__Exercise objective__
Count up the lines in the following listing that hold the word "false", then give only that count.

__Records to use__
-- ==== Sys2Proof/Laws/PerInstr.lean ====
section
/-! SUPPORT. What holds of every instruction as syntax, one lemma per constructor: exactly the rows that have an
instruction word have a class (R45). -/

namespace Sys2Proof.Laws.Code

open Sys2Proof

/-- The instruction has a word exactly where it has a class. -/
def Statement (i : Instr) : Prop := (encodeWord i).isSome = i.cls.isSome
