@[simp] theorem issueView_translate (s : State) (world ia : Nat) (store : Bool) :
    (s.translate world ia store).1.issueView = s.issueView := by
  unfold State.translate
  dsimp only
  split
  · rfl
  · split
    · split <;> rfl
    · split
      · rename_i entry _
        have hu : (if s.pinCount (ia / 65536) ≠ 0 then (false, s) else s.freeBit).2.issueView = s.issueView := by split <;> rfl
        generalize (if s.pinCount (ia / 65536) ≠ 0 then (false, s) else s.freeBit) = found at hu ⊢
        obtain ⟨gone, u⟩ := found
        have ho := issueView_orEntry u world (iaRegion ia) entry.ent 0x08
        split
        · split
          · exact hu
          · rw [issueView_walkFrom, issueView_tlbDrop]; exact hu
        · split
          · exact hu
          · split
            · split <;> rename_i hoe <;> rw [hoe] at ho <;> exact ho.trans hu
            · exact hu
      · split
        · rfl
        · exact issueView_walkFrom ..

@[simp] theorem issueView_paFor (s : State) (world ia : Nat) (store : Bool) :
    (s.paFor world ia store).1.issueView = s.issueView := by
  unfold State.paFor
  split
  · rfl
  · exact issueView_translate ..

theorem issueView_readIA (who : Option Who) (world fuel : Nat) (s : State) (ia n : Nat) {bs : List Byte} {t : State}
    (h : s.readIA who world ia fuel n = .ok (bs, t)) : t.issueView = s.issueView := by
  induction fuel generalizing s ia n bs with
  | zero => cases h; rfl
  | succ fuel ih =>
    by_cases hn : n = 0
    · subst hn; cases h; rfl
    · simp only [State.readIA] at h
      have hp := issueView_paFor s world ia false
      split at h <;> rename_i hpa <;> rw [hpa] at hp
      · cases h
      · rename_i u pa
        have hl := issueView_l2Read u (syncReq who world ia pa) (min n (128 - ia % 128))
        split at h <;> rename_i hr <;> rw [hr] at hl
        · cases h
        · split at h <;> rename_i hrest
          · cases h
          · cases h
            exact (ih _ _ _ hrest).trans (hl.trans hp)

/-! ### Fetch -/

theorem issueView_fetchMiss (s : State) (a : Who) (ia : Nat) {w : Word} {t : State} (h : s.fetchMiss a ia = .ok w t) :
    t.issueView = s.issueView := by
  unfold State.fetchMiss at h
  split at h <;> cases h
  rename_i hr
  exact (issueView_modCore ..).trans (issueView_readIA _ _ _ _ _ _ hr)

theorem issueView_fetchWord (s : State) (a : Who) (asid : Nat) (smode : Bool) (va : DWord) {w : Word} {t : State}
    (h : s.fetchWord a asid smode va = .ok w t) : t.issueView = s.issueView := by
  unfold State.fetchWord at h
  split at h
  · cases h
  · split at h
    · exact issueView_fetchMiss _ _ _ h
    · dsimp only at h
      split at h
      · exact (issueView_fetchMiss _ _ _ h).trans (issueView_freeBit s)
      · cases h; rfl

theorem issueView_clauseWord (c : Ctx) (s : State) (k : Nat) {w : Word} {t : State} (h : c.clauseWord s k = .ok w t) :
    t.issueView = s.issueView := by
  unfold Ctx.clauseWord at h
  split at h
  · cases h; rfl
  · exact issueView_fetchWord _ _ _ _ _ h

/-- A word that a clause supplies leaves the path at issue. -/
theorem at_clauseWord {s t : State} {c : Ctx} {k : Nat} {w : Word} (hat : At s c) (h : c.clauseWord s k = .ok w t) : At t c :=
  ⟨(ctx_eq_of_issueView (issueView_clauseWord c s k h)).trans hat.1, hat.2⟩

/-! ### Words that write a register run -/

/-- The word `i` writes `val` to the `n` registers at `d` (from an even one where `e`), as a vector word or, with G = 1, a
uniform one, and takes no literals (R204, R205). -/
structure Writes (i : Instr) (y g : Bool) (d : Field) (n : Nat) (e : Bool) (val : Ctx → Nat → Nat → Word) : Prop where
  exec : ∀ s, exec i s = issue (info i) y s fun c s => .done (c.writeD g d n (val c) s)
  cls : (info i).cls = if g then 1 else 0
  lits : (info i).lits = 0
  dst : ∃ sources, (info i).uses = useD g d n e :: sources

__Task solution__
3